Кручи бездн и вершин

сотворенной звездой осветя, –

Помоги ж – вихревой

опыт сердца влагать мне в созвучья,

Ты, Душе Мировой

возвращенное смертью дитя.

Чтобы копоть греха

не затмила верховного света

Здесь, в лампаде стиха,

в многогранном моем хрустале,

Помоги мастерству –

безнаградному долгу поэта,

Закрепи наяву,

что пылало в сновидческой мгле!

Ради имени Той,

что светлей высочайшего рая,

Свиток горестный твой

как святое наследство приму,

Поднимаю твой крест!

твой таинственный миф продолжаю!

И до утренних звезд

черной перевязи

не сниму.

1950

II. ПРИСНОДЕВЕ-МАТЕРИ

Пренепорочная. Присноблаженная.

Горней любви благодатное пламя,

Кров мирам и оплот!

Непостигаемая! Неизреченная!

Властно предчувствуемая сердцами

Там, в синеве высот!

Ты, Чья премудрость лучится и кроется

В волнах галактик, в рожденьи вселенных,

Ближних и дальних звезд!

Лик, ипостась мирозиждущей Троицы,

Вечная Женственность! Цель совершенных,

К Отчему царству мост!

Ты, на восходе культур пронизавшая

Тысячецветные окна религий,

Древних богинь имена!

Нимбами огненными осенявшая

Юное зодчество, мудрые книги,

Музыку и письмена!

Ты снисходила до сердца юного,

Ты для него сквозь синь фимиама

Нежной плыла звездой, –

Не отвергай зазвучавших струн его,

Дальних амвонов грядущего храма

Гимн его удостой.

Сумрачный дух жестокого мужества

Правил народами – в роды и роды

И бичевал их бичом.

Ты лишь Одна овевала содружества,

Пестовала на коленях природы,

Не спросив ни о чем.

Ты нам светила любовью возлюбленных,

Ты зажигала огни материнства

По родным очагам…

Пристань гонимых! бессмертье погубленных!
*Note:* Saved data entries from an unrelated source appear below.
-- ==== Sys2Proof/Machine/MatrixMath.lean ====
section
/-! DEFINITION. What matrix and dendritic operations compute: accumulator tiles, wide blocks, fragments, scales,
branch maps and curves (R110 to R132, R351, R352, R364 to R376, R381 to R392). -/

namespace Sys2Proof.Machine

/-! ## Accumulator tiles (R108, R365) -/

/-- Element (r, c) of a tile as it stands. -/
def Team.acc (tm : Team) (n r c : Nat) : Word32 := Sparse.get tm.accs (1024 * n + 32 * r + c)

def Team.setAcc (tm : Team) (n r c : Nat) (x : Word32) : Team :=
  { tm with accs := Sparse.set tm.accs (1024 * n + 32 * r + c) x }

/-- A wide block (R128): exponent, mantissas in row order, poison. -/
structure Wide where
  e : Int
  m : List Int
  poison : Bool
  deriving DecidableEq, Repr, Inhabited

/-- The 16 bytes of element `k` of the wide block whose first tile is `n` (R365). -/
def Team.wideWord (tm : Team) (n k : Nat) : Nat :=
  (List.range 4).foldl (fun a i => a + (Sparse.get tm.accs (1024 * n + 4 * k + i)).toNat * 2 ^ (32 * i)) 0

def Team.wide (tm : Team) (n : Nat) : Wide where
  e := signed 16 (tm.wideWord n 0 / 2 ^ 113 % 2 ^ 15 + tm.wideWord n 1 / 2 ^ 113 % 2 * 2 ^ 15)
  m := (List.range 1024).map fun k => signed 113 (tm.wideWord n k)
  poison := tm.wideWord n 1 / 2 ^ 114 % 2 == 1

def Team.setWide (tm : Team) (n : Nat) (b : Wide) : Team :=
  let e := wrap 16 b.e
  let word (k : Nat) : Nat := wrap 113 (nth b.m k) + 2 ^ 113 *
    (if k = 0 then e % 2 ^ 15 else if k = 1 then e / 2 ^ 15 + (if b.poison then 2 else 0) else 0)
  { tm with accs := (List.range 1024).foldl (fun acc k =>
      (List.range 4).foldl (fun acc i =>
        Sparse.set acc (1024 * n + 4 * k + i) (BitVec.ofNat 32 (word k / 2 ^ (32 * i)))) acc) tm.accs }

/-- The state that acclr gives a wide block (R373). -/
def Wide.cleared : Wide := ⟨-32768, List.replicate 1024 0, false⟩

/-- ShiftOdd (R128). -/
def shiftOdd (m : Int) (n : Nat) : Int :=
  let q := Int.fdiv m (2 ^ n)
  if q * 2 ^ n = m then q else q - q % 2 + 1

/-- The exponent that WideAdd raises a block to. -/
def wideRise (fuel : Nat) (b : Wide) (g : List Int) (x e1 : Int) : Int :=
  match fuel with
  | 0 => e1
  | fuel + 1 =>
    let big (v : Int) : Bool := decide ((2 : Int) ^ 111 ≤ v.natAbs)
    if (b.m.any fun m => big (shiftOdd m (e1 - b.e).toNat)) ||
        (g.any fun v => big (shiftOdd (v * 2 ^ (x - e1).toNat) (e1 - x).toNat)) then
      wideRise fuel b g x (e1 + 1)
    else e1

/-- WideAdd (R128) with the overflow flag of a block that it poisons. -/
def wideAdd (b : Wide) (g : List Int) (x : Int) : Wide × Flags5 :=
  let e1 := wideRise 65700 b g x b.e
  if 32767 < e1 then ({ b with poison := true }, fOF)
  else ({ b with
    e := e1
    m := (List.range 1024).map fun k =>
      shiftOdd (nth b.m k) (e1 - b.e).toNat + shiftOdd (nth g k * 2 ^ (x - e1).toNat) (e1 - x).toNat }, 0)

/-! ## Fragments (R351, R352) -/

/-- Words of a row of `k` elements. -/
def wordsOf (e : Elem) (k : Nat) : Nat := (k + e.perReg - 1) / e.perReg

/-- Contraction length of a shape by its element format (R351, R352). -/
def shapeK (e : Elem) (sp : Bool) : Nat :=
  let k := if e.width = 16 then 16 else if e.width = 4 then 64 else 32
  if sp then 2 * k else k

/-- Words of a row of a compressed A fragment, and the metadata words among them (R352). -/
def spWords (e : Elem) : Nat × Nat := if e.width = 16 then (9, 1) else (10, 2)

/-- Registers that a crew of a set of `n` supplies for rows of `w` words. -/
def fragRegs (base w n : Nat) : List Nat := (List.range (4 / n * w)).map fun i => base + i

/-- Counters that the words of a team's vector registers take for a choice among old values. -/
def cellSpan : Nat := 64 * 12288

/-- A word of a vector register as the matrix engine reads it: where the crew's instructions have overwritten it since its last
seal, one of its values, which nothing constrains (R270, log 61). -/
def State.cellRead (s : State) (t c n l : Nat) : Word32 :=
  let cr := s.crew t c
  let k := 16 * n + l
  let old := (cr.stale.filter fun p => p.1 == k).map Prod.snd
  (old[Config.pick (s.freeCtr + 12288 * c + k) % (old.length + 1)]?).getD (cr.v n l)

/-- A fragment as its 64 rows or columns of words; what has not been signed is zero (R350, R351). -/
def State.fragment (s : State) (t base w : Nat) (k : Conv) : List (List Word32) :=
  let crews := setCrews k.setbase k.setcnt
  let n := crews.length
  (List.range 64).map fun i =>
    let q := i / 16
    let l := i % 16
    let j := q % n
    (List.range w).map fun x =>
      if k.arrived.getLsbD (16 * j + l) then s.cellRead t (nth crews j) (base + q / n * w + x) l else 0

/-- Element `j` of a row of words (R124). -/
def fragElem (e : Elem) (row : List Word32) (j : Nat) : Nat := e.at (nth row (j / e.perReg)).toNat (j % e.perReg)

/-- Codes of a row: dense, or a compressed one expanded (R325, R352). -/
def fragCodes (e : Elem) (sp : Bool) (k : Nat) (row : List Word32) : List Nat :=
  if sp then
    let vals := row.take 8
    let md := (row.drop 8).flatMap fun w => bytesOf 4 w.toNat
    expandRow e (vals.flatMap fun w => bytesOf 4 w.toNat) md k
  else (List.range k).map (fragElem e row)

/-- A value times a block scale (R123, R369); the flag is that of a scale of 0xFF. -/
def scaleValue (v : FV) (s : Option Nat) : FV :=
  match s with
  | none => v
  | some 255 => .qnan
  | some k => (v.mul (.fin false 1 ((k : Int) - 127))).1

/-- Values of the 64 rows or columns of an operand: `sc b c` is the scale of row block `b` and k block `c`. -/
def operandValues (e : Elem) (sp : Bool) (k : Nat) (frag : List (List Word32)) (sc : Nat → Nat → Option Nat) :
    List (List FV) :=
  (List.range 64).map fun i =>
    let codes := fragCodes e sp k (nth frag i)
    (List.range k).map fun j => scaleValue (e.value (codes.getD j 0)) (sc (i / 32) (j / 32))

/-- Addresses of the scale bytes of an operand: row or column block `b`, k block `c` (R369). -/
def scaleAddr (d : Desc) (b c : Nat) : Nat := if d.orient then d.aux + c * d.blocks + b else d.aux + b * d.blocks + c

/-- Scale addresses of an operand, in the order (b, c) for two blocks of rows and `kb` blocks along k. -/
def scaleAddrs (d : Desc) (kb : Nat) : List Nat :=
  (List.range 2).flatMap fun b => (List.range kb).map fun c => scaleAddr d b c

/-- The scale of a block among fetched bytes, from offset `o`. -/
def scaleOf (bytes : List Byte) (o kb b c : Nat) : Option Nat := (bytes[o + b * kb + c]?).map BitVec.toNat

def f32 (x : Word32) : FV := FFmt.fp32.value x.toNat

/-- Tiles of a 64 × 64 block as rows of patterns (R368). -/
def Team.blockAt (tm : Team) (d i j : Nat) : Word32 := tm.acc (d + 2 * (i / 32) + j / 32) (i % 32) (j % 32)

def Team.setBlock (tm : Team) (d i j : Nat) (x : Word32) : Team := tm.setAcc (d + 2 * (i / 32) + j / 32) (i % 32) (j % 32) x

/-- Apply a function to each element of a region of a block, collecting flags. -/
def Team.mapBlock (tm : Team) (rows cols : Nat) (f : Team → Nat → Nat → Team × Flags5) : Team × Flags5 :=
  (List.range rows).foldl (fun p i => (List.range cols).foldl (fun p j =>
    let q := f p.1 i j
    (q.1, p.2 ||| q.2)) p) (tm, 0)

def column (vs : List (List FV)) (j : Nat) : List FV := nth vs j

/-! ## mma (R368 to R370) -/

/-- mma and mma.sp on a block from the values of its operands; `bs` holds the columns of B. -/
def mmaBlock (tm : Team) (d : Nat) (isF32 : Bool) (as bs : List (List FV)) (flags : Flags5) : Team × Flags5 :=
  let r := tm.mapBlock 64 64 fun tm i j =>
    let ps := (nth as i).zip (nth bs j)
    let c := tm.blockAt d i j
    if isF32 then
      let v := group16 FFmt.fp32 .rne (ps.length + 1) c.toNat ps
      (tm.setBlock d i j (BitVec.ofNat 32 v.code), v.flags)
    else
      let x := (exactSum (ps.map fun p => (p.1.mul p.2).1))
      let sum : Int := x.1 * 2 ^ x.2.toNat
      (tm.setBlock d i j (BitVec.ofInt 32 (c.toInt + sum)), 0)
  (r.1, r.2 ||| flags)

/-! ## mmaw (R371) -/

def digit7 (row : List Word32) (j : Nat) : Int := signed 7 (fragElem .int8 row j)

/-- mmaw: two groups on each of the four wide blocks. -/
def mmawBlock (tm : Team) (d m : Nat) (a b : List (List Word32)) : Team × Flags5 :=
  (List.range 4).foldl (fun p blk =>
    let rb := blk / 2
    let cb := blk % 2
    let first := d + 4 * blk
    (List.range 2).foldl (fun p g =>
      let prods := (List.range 1024).map fun k =>
        let ra := nth a (32 * rb + k / 32)
        let cb_ := nth b (32 * cb + k % 32)
        (List.range 16).foldl (fun acc x => acc + digit7 ra (16 * g + x) * digit7 cb_ (16 * g + x)) 0
      let w := wideAdd (p.1.wide first) prods (-7 * (m : Int))
      (p.1.setWide first w.1, p.2 ||| w.2)) p) (tm, 0)

/-! ## acccvt (R376) -/

/-- One element of acccvt with its flags, and whether it overflowed under a trapping slot. -/
def cvtElem (b : Wide) (k : Nat) (f64 : Bool) (e f : Int) (r : Rounding) (o : Ovf) : Rounded :=
  let fmt := if f64 then FFmt.fp64 else FFmt.fp32
  let mark (x : Int) : Bool := decide (x < -2048) || decide (2047 < x)
  if mark e || mark f then ⟨(fmt.roundTo .qnan .rne .special).code, fNV, false, false⟩
  else if b.poison then fmt.roundTo .qnan .rne .special
  else
    let m := nth b.m k
    let v := FV.fin (decide (m < 0)) m.natAbs (b.e + e + f)
    match o with
    | .trap =>
      let x := fmt.roundTo v r .trap
      if x.trap then { fmt.roundTo v r .sat with trap := true } else x
    | o => fmt.roundTo v r o

/-! ## Branch maps and curves (R381 to R384) -/

/-- A branch map, from its 128 bytes. -/
structure BranchMap where
  km : Nat
  nb : Nat
  branch : List Nat
  factor : List Nat
  reserved : Nat
  deriving DecidableEq, Repr, Inhabited

def BranchMap.of (bs : List Byte) : BranchMap :=
  let w := ofBytes (bs.take 128)
  { km := w / 2 ^ 776 % 256
    nb := w / 2 ^ 768 % 256
    branch := (List.range 64).map fun k => w / 2 ^ (4 * k + 512) % 16
    factor := (List.range 16).map fun b => w / 2 ^ (32 * b) % 2 ^ 32
    reserved := w / 2 ^ 784 }

def notFinite (x : Nat) : Bool := decide (0x7F800000 ≤ x % 2 ^ 31)

/-- R382. -/
def BranchMap.malformed (m : BranchMap) (k : Nat) : Bool :=
  decide (m.nb < 2) || decide (16 < m.nb) || m.km != k ||
  ((List.range 64).any fun i => if i < m.km then decide (m.nb ≤ nth m.branch i) else nth m.branch i != 0) ||
  ((List.range m.nb).any fun b => !((m.branch.take m.km).contains b)) ||
  ((List.range 16).any fun b => if b < m.nb then notFinite (nth m.factor b) else nth m.factor b != 0) || m.reserved != 0

/-- A curve as its 68 words: 65 knots, left and right slope, reserved (R383). -/
abbrev Curve := List Nat

def curveOf (bs : List Byte) : Curve := (List.range 68).map fun i => ofBytes ((bs.drop (4 * i)).take 4)

def Curve.malformed (c : Curve) : Bool := ((c.take 67).any notFinite) || nth c 67 != 0

def Curve.knot (c : Curve) (i : Nat) : FV := FFmt.fp32.value (nth c i)

/-- An exact sum of two values (R384). -/
def addV (a b : FV) : FV × Flags5 := sumExact [a, b] .rne

/-- `s + 8` times four, rounded down. -/
def segment (s : FV) : Nat :=
  let x := exactSum [s, .fin false 8 0]
  let e := x.2 + 2
  (if e < 0 then Int.fdiv x.1 (2 ^ (-e).toNat) else x.1 * 2 ^ e.toNat).toNat

def geEight (s : FV) : Bool := !FV.lt s (.fin false 8 0)
def belowMinusEight (s : FV) : Bool := FV.lt s (.fin true 8 0)

/-- Base plus slope times distance, rounded once. -/
def lineAt (y slope d : FV) : Rounded :=
  let p := slope.mul d
  let r := sumRounded FFmt.fp32 [y, p.1] .rne
  { r with flags := r.flags ||| p.2 }

/-- Curve(b, s) (R384). -/
def Curve.eval (c : Curve) (s : Nat) : Rounded :=
  let v := FFmt.fp32.value s
  if v.isNan then ⟨(FFmt.fp32.roundTo v.quiet .rne .special).code, readFlags [v], false, false⟩
  else if geEight v then lineAt (Curve.knot c 64) (Curve.knot c 66) (addV v (.fin true 8 0)).1
  else if belowMinusEight v then lineAt (Curve.knot c 0) (Curve.knot c 65) (addV v (.fin false 8 0)).1
  else
    let i := segment v
    let u := ((addV v (.fin false 8 0)).1.mul (.fin false 4 0)).1
    let t := (addV u (.fin true i 0)).1
    lineAt (Curve.knot c i) t (addV (Curve.knot c (i + 1)) (Curve.knot c i).negate).1

/-- Slope(b, s) (R384). -/
def Curve.slope (c : Curve) (s : Nat) : Rounded :=
  let v := FFmt.fp32.value s
  if v.isNan then ⟨(FFmt.fp32.roundTo v.quiet .rne .special).code, readFlags [v], false, false⟩
  else if geEight v then Rounded.exact (nth c 66)
  else if belowMinusEight v then Rounded.exact (nth c 65)
  else
    let i := segment v
    FFmt.fp32.roundTo ((addV (Curve.knot c (i + 1)) (Curve.knot c i).negate).1.mul (.fin false 4 0)).1 .rne .special

/-! ## mma.dn and mma.dnb (R388 to R391) -/

/-- The curve of branch `b` among fetched tables: the map's 128 bytes, then the curves. -/
def tableCurve (tables : List Byte) (b : Nat) : Curve := curveOf ((tables.drop (128 + 272 * b)).take 272)

/-- First tile of the taps of branch `b` (R388). -/
def tapTile (d b : Nat) : Nat := d + 4 + 4 * b

/-- The branch sums of one element over a chunk. -/
def branchSums (tm : Team) (d : Nat) (m : BranchMap) (ps : List (FV × FV)) (i j : Nat) : Team × Flags5 :=
  (List.range (m.km / 16)).foldl (fun p g =>
    (List.range m.nb).foldl (fun p b =>
      let mine := ((List.range 16).filter fun x => nth m.branch (16 * g + x) == b).map fun x => nth ps (16 * g + x)
      if mine.isEmpty then p
      else
        let r := group FFmt.fp32 (f32 (p.1.blockAt (tapTile d b) i j)) mine .rne
        (p.1.setBlock (tapTile d b) i j (BitVec.ofNat 32 r.code), p.2 ||| r.flags)) p) (tm, 0)

def dnBlock (tm : Team) (d : Nat) (fin : Bool) (tables : List Byte) (as bs : List (List FV)) (flags : Flags5) :
    Team × Flags5 :=
  let m := BranchMap.of tables
  let r := tm.mapBlock 64 64 fun tm i j =>
    let (tm, fl) := branchSums tm d m ((nth as i).zip (nth bs j)) i j
    if !fin then (tm, fl)
    else
      let outs := (List.range m.nb).map fun b => (tableCurve tables b).eval (tm.blockAt (tapTile d b) i j).toNat
      let ps := (List.range m.nb).map fun b => (FFmt.fp32.value (nth m.factor b), FFmt.fp32.value (nth outs b).code)
      let v := group16 FFmt.fp32 .rne (ps.length + 1) (tm.blockAt d i j).toNat ps
      (tm.setBlock d i j (BitVec.ofNat 32 v.code), (outs.foldl (fun f o => f ||| o.flags) fl) ||| v.flags)
  (r.1, r.2 ||| flags)

/-- delta of an element and a branch (R391). -/
def dnDelta (tm : Team) (t : Nat) (m : BranchMap) (tables : List Byte) (i j b : Nat) : Rounded :=
  let sl := (tableCurve tables b).slope (tm.blockAt (tapTile t b) i j).toNat
  let g := f32 (tm.blockAt t i j)
  let w := FFmt.fp32.value (nth m.factor b)
  let v := FFmt.fp32.value sl.code
  let x := g.mul w
  let y := match firstNan [g, w, v] with
    | some n => (n, (0 : Flags5))
    | none => let y := x.1.mul v; (y.1, x.2 ||| y.2)
  let r := FFmt.fp32.roundTo y.1 .rne .special
  { r with flags := r.flags ||| sl.flags ||| y.2 ||| readFlags [g, w, v] }

/-- mma.dnb: `vals` holds the columns of B (.da) or the rows of A (.db). -/
def dnbBlock (tm : Team) (db : Bool) (d t : Nat) (tables : List Byte) (vals : List (List FV)) (flags : Flags5) :
    Team × Flags5 :=
  let m := BranchMap.of tables
  let deltas := (List.range 64).map fun i => (List.range 64).map fun j => (List.range m.nb).map fun b =>
    dnDelta tm t m tables i j b
  let delta (i j b : Nat) : Nat := (nth (nth (nth deltas i) j) b).code
  let dfl := deltas.foldl (fun f r => r.foldl (fun f c => c.foldl (fun f x => f ||| x.flags) f) f) flags
  let step (tm : Team) (i j : Nat) (ps : List (FV × FV)) : Team × Flags5 :=
    let v := group16 FFmt.fp32 .rne (ps.length + 1) (tm.blockAt d i j).toNat ps
    (tm.setBlock d i j (BitVec.ofNat 32 v.code), v.flags)
  let r := if db then
      tm.mapBlock m.km 64 fun tm k j => step tm k j ((List.range 64).map fun i =>
        (nth (nth vals i) k, FFmt.fp32.value (delta i j (nth m.branch k))))
    else
      tm.mapBlock 64 m.km fun tm i k => step tm i k ((List.range 64).map fun j =>
        (FFmt.fp32.value (delta i j (nth m.branch k)), nth (nth vals j) k))
  (r.1, r.2 ||| dfl)

end Sys2Proof.Machine
end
Благословенные узы единства

И прощенья врагам!

Тихо сорадующаяся! Ласковая!

Легок с Тобою путь многотрудный

К наивысочайшей мечте!

Мир многопенный, песни и краски его

Только Тобою прекрасны и чудны

В радости и красоте.

Раньше Ты брезжила в сказках язычества,

Над христианским храмом лампадным,

В ласках живой земли;

Но истекает эра владычества

Яростных, мужественных, беспощадных,

И на заре, вдали –

Как розовеющими архипелагами

Облачного слоистого моря,

Как лепестками миров

Близишься Ты – светоносной влагою

Душу планеты, омыв от горя,

В белый облечь покров.

Меры заменишь новою мерою,

Сбросишь с весов суровые гири

В страшном этом краю…

Верую, Дивная! верую! верую

В Братство, еще небывалое в мире,

В Церковь Твою.

1950-1955

III. ДОМ ПРЕСВЯТОЙ БОГОРОДИЦЫ

1

Сумрачные скалы Галилеи,

Зноями обугленные впрах…

По долинам – тонкие лилеи

Да стада в синеющих горах.

Странный вечер… Край Ерусалима,

Тихий дом. Двенадцать человек.

И Она: слышна еще и зрима,

Как в ладье, отчалившей навек.

Не ладья – но нищенское ложе.

Не волна – кончина в злом краю.

С каждым мигом призрачней и строже

Лик, сходя в нездешнюю струю,

Просветляется, лучится, тает,

Опрозрачнивается, как хрусталь,

И сквозь лик мерцает и блистает

Смертными невиданная даль.

Он сошел. Он здесь! Он вводит Матерь

На пройденную лишь Им тропу:

Ляжет, как синеющая скатерть,

Мир под невесомую стопу.

Песнею архангелов стихирной

Вечер озаряется, как храм,

И ступени лестницы всемирной

Тихо разверзаются глазам.

Больше нет того, что было тленно:

Завершится ход святых минут –

И ученики, склонив колена,

К ложу опустевшему прильнут.

2

Девятнадцать веков восхожденья

На лазурный, наивысший причал,

От земли заслоненный кажденьем

Серафимов, Господств и Начал;

Девятнадцать веков просветленья

Истонченных телесных убранств

Ее духа – все чище, нетленней,

На высотах тончайших пространств:

Тех, откуда грядут демиурги

Сверхнародов, культур и эпох,

И откуда мир Реи и Дурги –

Как туман, что слоится у ног.

Девятнадцать веков созиданья

Омофора пресветлой любви,

Обороны, охраны, – лобзанье

Мира в радугах –

Миру в крови.

3

То цветущими вишнями,

То ажурными башнями

Упованье народов от земли вознося,

Над просторами вешними,

Городами и пашнями

Вся блистает нетленная, – белоснежная вся.

Ей опорами нежными,

Кружевами подножными

Служат узкие шпили церквей,

С кораблей уплывающих

Ave Mater* тоскующих

К Ней доносит морской тиховей.

Кто падет иль оступится,

Кто скорбит иль отчается,

Кто обидится хмурой судьбой –

Всем благая Заступница,

Пресвятая Печальница,

Всем Защитница в час роковой.

В каменистой Кастилии,

В кипарисовой Умбрии,

И в Тироле, и в бедной Литве

Дева-Матерь, как лилия,

Тихо светится в сумраке,

Серебрится звездой в синеве.

Исходила, незримая,

Тюрьма, плахи, побоища,

Персть кровавую бранных полей, –

Защити, Всехвалимая,

В темном сердце сокровище,

Росы духа на судьбы пролей.

* Первые слова молитвы, обращенной к Матери Божьей по-латыни.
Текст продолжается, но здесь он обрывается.